Data below:
-- ==== Sys2Proof/Machine/Queues.lean ====
section
/-!
DEFINITION. The host's lock and interrupt registers and the engine queues (R288, R293, R304, R325–R337, R351, R395–R408): MB_DONE_CLEAR to
INT_MASK_WRITE, DB_TAIL_WRITE to ENTRY_COMPLETE.
-/
namespace Sys2Proof.Machine

/-! ### Register writes -/

/-- The host reaches the module's registers (R27, R519). -/
def State.hostOn (s : State) : Bool := s.host.linkUp && !s.dies.ct0Lost

/-- 1 written to DONE (R288). -/
def mbDoneClear (s : State) : State := if s.hostOn then { s with host := { s.host with done := false } } else s
/-- 1 written to ACQUIRE (R293). The lock is not used in recovery mode (R633). -/
def lockAcquireHost (s : State) : State :=
  if s.hostOn ∧ s.host.owner = .free then { s with host := { s.host with owner := .host } } else s
/-- 1 written to RELEASE (R293). -/
def lockReleaseHost (s : State) : State :=
  if s.hostOn ∧ s.host.owner = .host then { s with host := { s.host with owner := .free } } else s
/-- 1 written to PREEMPTED (R293). -/
def preemptedClear (s : State) : State := if s.hostOn then { s with host := { s.host with preempted := false } } else s
/-- A W1C write to INT_CAUSE (R304). -/
def intCauseClear (v : W32) (s : State) : State :=
  if s.hostOn then { s with host := { s.host with cause := s.host.cause &&& ~~~(v.setWidth 6) } } else s
/-- A write to INT_MASK: a set bit that it unmasks sends its message (R304). -/
def intMaskWrite (v : W32) (s : State) : State :=
  if s.hostOn then
    let new : BitVec 6 := v.setWidth 6
    let s1 := { s with host := { s.host with mask := new } }
    (List.range 6).foldl (fun a i =>
      if s.host.cause.getLsbD i ∧ s.host.mask.getLsbD i ∧ !new.getLsbD i then a.msix (causeVector i) else a) s1
  else s

/-- MSI-X vectors that a change of the table unmasks while they are pending are sent (log entry 17). -/
def State.msixUnmasked (s t : State) : State :=
  (List.range 128).foldl (fun a v =>
    if s.host.msixPending.getLsbD v ∧ !(t.host.msixTable.get (16 * v + 12)).getLsbD 0 then
      ({ a with host := { a.host with msixPending := a.host.msixPending &&& ~~~BitVec.ofNat 128 (2 ^ v) } }).emit (.msix v) else a) t

/-! ### Queues -/

/-- Queue index 4·e + q. -/
def qix (e q : Nat) : Nat := 4 * e + q

/-- Doorbells act only from mailbox ready on (R703). -/
def State.bellsOn (s : State) : Bool := s.hostOn && decide (s.start.stage = 0xA)

/-- What stops a queue by its counts: a negative TAIL − FETCH with REWIND, a TAIL − HEAD above ENTRIES with OVERRUN (R333). -/
def Queue.tailFault (q : Queue) : Option Nat :=
  if (q.tail - q.fetch).msb then some 4 else if q.entries < (q.tail - q.head).toNat then some 3 else none

/-- Entries that TAIL covers are to be fetched: 40 cyc from here (R32, R331). -/
def Queue.post (q : Queue) (life : Nat) : Queue :=
  { q with posted := (q.posted.filter fun p => decide (p.1 ≠ q.fetch) && !(p.1 - q.fetch).msb) ++ [(q.tail, life + 40)] }

/-- An enabled queue that is not stopped goes on from its present TAIL, unless its counts stop it. -/
def State.queueGo (s : State) (c k : Nat) : State :=
  match (s.queue c k).tailFault with
  | some cause => s.stopQueue c k cause
  | none => s.modQueue c k fun x => x.post s.clk.life

/-- DB_TAIL written (R330, R331, R333). -/
def dbTailWrite (c k : Nat) (v : W32) (s : State) : State :=
  if !s.bellsOn then s
  else
    let s1 := s.modQueue c k fun x => { x with tail := v }
    if (s.queue c k).enabled ∧ !(s.queue c k).stopped then s1.queueGo c k else s1

/-- STOP written to DB_CTL (R333). -/
def dbStop (c k : Nat) (s : State) : State := if s.bellsOn then s.stopQueue c k 2 else s

/-- RESTART written to DB_CTL (R334): a TAIL that has not been corrected stops the queue again (R333). -/
def dbRestart (c k : Nat) (s : State) : State :=
  let q := s.queue c k
  if !s.bellsOn ∨ !q.enabled ∨ !q.stopped then s else (s.modQueue c k fun x => { x with stopped := false }).queueGo c k

/-- The next entry of a ring may have been fetched by now (R32, R331). -/
def Queue.fetchDue (q : Queue) (life : Nat) : Bool :=
  q.posted.any fun p => decide (p.1 ≠ q.fetch) && !(p.1 - q.fetch).msb && decide (p.2 ≤ life)

/-- Fetched data arrives from a ring (R326, R331, R333), at the earliest when the fetch is issued; a ring in the pool is read there, whatever the host returns. -/
def entryFetched (c k : Nat) (r : ReadResult) (s : State) : State :=
  let q := s.queue c k
  if !q.enabled ∨ q.stopped ∨ q.fetch = q.tail ∨ !q.fetchDue s.clk.life ∨ (s.ctx c).st = .free ∨ s.mgmt.restart.isSome ∨ s.dies.ct0Lost ∨ (!q.inPool ∧ !s.host.busMaster) then s
  else match r with
    | .data b =>
      let slot := q.base + 64 * (q.fetch.toNat % max 1 q.entries)
      let bytes := if q.inPool then s.pool.read slot 64 else slotBytes b
      (if q.inPool then s else s.cacheLine slot).modQueue c k fun x => { x with ents := x.ents ++ [{ n := x.fetch, bytes := bytes }], fetch := x.fetch + 1 }
    | _ => s.stopQueue c k 5

/-! ### What keeps an entry from starting (R328–R337, R346, R347, R363, R364) -/

/-- Operations defined for an engine (R335). -/
def opcodesOf (e : Nat) : List Nat :=
  if e = 0 then [1, 2, 3] else if e = 1 then [0x10, 0x11, 0x12, 0x13, 0x14, 0x15, 0x16, 0x17, 0x18, 0x19]
  else if e = 2 then [0x20, 0x21, 0x22] else [0x30, 0x31]

/-- Reserved fields of an entry's body by opcode: (offset, length) (R313, R337–R355, R384, R392). -/
def bodyRsvd (op : Nat) : List (Nat × Nat) :=
  match op with
  | 0x01 => [(0x20, 32)]
  | 0x02 => [(0x18, 40)]
  | 0x03 => [(0x1D, 35)]
  | 0x10 => [(0x1A, 6)]
  | 0x11 => [(0x18, 8), (0x38, 8)]
  | 0x12 => [(0x21, 7), (0x38, 8)]
  | 0x13 => [(0x35, 3)]
  | 0x14 => [(0x1D, 35)]
  | 0x15 => [(0x26, 2), (0x30, 16)]
  | 0x16 => [(0x1B, 1), (0x2C, 20)]
  | 0x17 => [(0x1D, 1), (0x24, 4), (0x30, 16)]
  | 0x18 => [(0x1A, 38)]
  | 0x19 => [(0x1B, 1), (0x20, 32)]
  | 0x20 => [(0x1C, 4), (0x28, 24)]
  | 0x21 => [(0x20, 32)]
  | 0x22 => [(0x22, 6), (0x30, 16)]
  | 0x30 => [(0x2C, 4), (0x31, 7)]
  | 0x31 => [(0x1A, 6), (0x24, 4), (0x28, 24)]
  | _ => []

/-- An entry that ends before it starts: an undefined opcode, a reserved field or field out of range, an ID that is untranslated or ORPHANED
(R313, R335, R336, R401). -/
def State.entryBad (s : State) (c e : Nat) (x : Entry) : Option Done :=
  let sync (id : Nat) : Option Done := match s.syncEnt c id with
    | none => some (failed notFound)
    | some t => if t.st = 2 then some (failed orphaned) else none
  if !(opcodesOf e).contains x.opcode then some (failed unsupported)
  else match rsvdBad x.bytes ([(2, 2), (0x14, 4)] ++ bodyRsvd x.opcode) with
    | some o => some (failed invalid { arg := o })
    | none =>
      if x.fld 1 1 % 16 ≠ 0 then some (failed invalid { arg := 1 })
      else if x.opcode = 0x16 ∧ (4 ≤ x.fld 0x1A 1 ∨ 2 ^ 20 ≤ x.fld 0x1C 4) then some (failed invalid { arg := if 4 ≤ x.fld 0x1A 1 then 0x1A else 0x1C })
      else if (x.flag 5 ∧ x.fld 0x10 4 = 0) ∨ (!x.flag 5 ∧ x.fld 0x10 4 ≠ 0) then some (failed invalid { arg := 0x10 })
      else (if x.flag 5 ∧ !x.met then sync (x.fld 8 2) else none).orElse fun _ => if x.flag 4 then sync (x.fld 0xA 2) else none

/-- Concurrency limit of an engine (R325). -/
def engineLimit (e : Nat) : Nat := [1, 16, 64, 4].getD e 1
/-- Slots of an engine that a context's entries hold: entries started and not completed, and those that spin on a WAIT (R325, R409). -/
def State.engineBusy (s : State) (c e : Nat) : Nat :=
  ((List.range 4).map fun q => (s.queue c (qix e q)).inflight + ((s.queue c (qix e q)).ents.filter fun z => z.spinning && !z.started && z.outcome.isNone).length
    ).foldl (· + ·) 0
End of Data.
Which lines in the entries above contain "fetchDue"? Pull each of them out.

# Answer section
def Queue.fetchDue (q : Queue) (life : Nat) : Bool :=
  if !q.enabled ∨ q.stopped ∨ q.fetch = q.tail ∨ !q.fetchDue s.clk.life ∨ (s.ctx c).st = .free ∨ s.mgmt.restart.isSome ∨ s.dies.ct0Lost ∨ (!q.inPool ∧ !s.host.busMaster) then s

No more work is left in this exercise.